After all, nobody impulse purchases a complex API license. There's rather
profound difference between:

buying the right to query an API 10 million times for non-pornographic uses in
the USA (but not Hawaii or Alaska) that expire in March 2012 and count as
credit towards a more expensive volume license as long as the upgrade happens
by July 2011 and then building an application and launching it as a startup to
recoup your investment....

vs.

buying the new Strokes album on your iPod and going for a run.
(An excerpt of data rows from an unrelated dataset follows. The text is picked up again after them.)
/-- 41_phase_mode.md R94, 70_reset_and_hazards.md R156 (the spec's inferences from R93): XF.UPD advances the accumulator by N e modulo M;
such advances one after another carry no rounding error, and a whole period brings the phase back (R107); so at every Crossfade update of
a run without reset or transition the accumulator has advanced by N times the cycles since its last timestamp, through holds and updates
alike, and from RESET_STATE it is N T modulo M at time T. -/
def Obligations.PhaseAdvanceIsExact : Prop :=
  (∀ s s' : State, exec .xfUpd s = .next s' →
    s'.phase_acc = (s.phase_acc + s.cfg.n * s.elapsed.toNat) % s.cfg.modulus ∧
      s'.phase_acc = advanceAll s.cfg s.phase_acc [s.elapsed.toNat]) ∧
  (∀ (c : Config) (p : Nat) (es : List Nat), p < c.modulus →
    advanceAll c p es = (p + c.n * es.sum) % c.modulus ∧ (es.sum = c.periodUs → advanceAll c p es = p)) ∧
  (∀ (k : Nat) (s : State), s.cfg.Block → s.OnGrid → s.mode = .crossfade → s.phase_acc < s.cfg.modulus →
    s.NoResetFor (k + 1) → s.PollsTarget (k + 1) .crossfade →
    ∃ s1 s2, runs k s = .next s1 ∧ step s1 = .next s2 ∧ s2.mode = .crossfade ∧
      (s1.nextT = 0 → s.cfg.interval ≤ s1.elapsed.toNat →
        s2.phase_acc = (s.phase_acc + s.cfg.n * (s.elapsed.toNat + k)) % s.cfg.modulus ∧
        (s.elapsed.toNat + k = s.cfg.periodUs → s2.phase_acc = s.phase_acc)) ∧
      (s1.nextT ≠ 0 ∨ s1.elapsed.toNat < s.cfg.interval → s2.phase_acc = s1.phase_acc)) ∧
  (∀ (k : Nat) (c : Config) (s : State), c.Block → s.SameRegisters (State.resetFor c) →
    s.NoResetFor (k + 1) → s.PollsTarget (k + 1) .crossfade →
    ∃ s1 s2, runs k s = .next s1 ∧ step s1 = .next s2 ∧ s2.now_us = BitVec.ofNat 32 k ∧
      (s1.nextT = 0 → c.interval ≤ s1.elapsed.toNat → s2.phase_acc = (c.n * k) % c.modulus))

/-! ## The tick operations -/

/-- 41_phase_mode.md R88, R89: TR.XF and TR.AO write seven registers and nothing else, whatever their UPD bit; they complete in every
state. -/
def Obligations.TransitionsResult : Prop :=
  ∀ (u : Bool) (s : State),
    exec (.trXf u) s = .next { s with
      prev_sw := s.inSw, mode := .crossfade, phase_acc := 0, last_ts := s.now_us + 1, blank := true, plan_w := 0
      plan_c := 0 } ∧
    exec (.trAo u) s = .next { s with
      prev_sw := s.inSw, mode := .allOn, phase_acc := 0, last_ts := s.now_us + 1, blank := true, plan_w := 0, plan_c := 0 }

/-- 41_phase_mode.md R99: XF.HOLD completes in every block and writes the switch record, the blank flag and the plan of the held phase and
dimmer. -/
def Obligations.CrossfadeHoldResult : Prop :=
  ∀ s : State, s.cfg.Block →
    ∃ w, s.cfg.rom[(s.phase_acc / s.cfg.periodUs) % s.cfg.n]? = some w ∧
      exec .xfHold s = .next { s with
        prev_sw := s.inSw, blank := false
        plan_w := (s.cfg.plan w.toInt s.dim_reg).w, plan_c := (s.cfg.plan w.toInt s.dim_reg).c }

/-- 41_phase_mode.md R100: XF.UPD completes in every block; it advances the phase (R93), samples the dimmer (R95), records the timestamp
(R96), and emits the plan of the new values. -/
def Obligations.CrossfadeUpdateResult : Prop :=
  ∀ (s : State) (ph d : Nat), s.cfg.Block →
    ph = (s.phase_acc + s.cfg.n * (s.now_us + 1 - s.last_ts).toNat) % s.cfg.modulus → d = min s.inDim s.cfg.maxRawN →
    ∃ w, s.cfg.rom[(ph / s.cfg.periodUs) % s.cfg.n]? = some w ∧
      exec .xfUpd s = .next { s with
        prev_sw := s.inSw, phase_acc := ph, dim_reg := d, last_ts := s.now_us + 1, blank := false
        plan_w := (s.cfg.plan w.toInt d).w, plan_c := (s.cfg.plan w.toInt d).c }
Otherwise, we'd already see people buying cars and houses and vacations
through iTunes or something like it. I mean, hey — if you can make it work,
I'll be a customer. I just suspect that it's a thankless, low-margin sales-
centric middle man company with highly opinionated and price conscious
developers as your primary customer. No thanks!

------
mikemoka
the fact that this link has been posted by Mashape's founder just makes the
whole thing even more ambiguous.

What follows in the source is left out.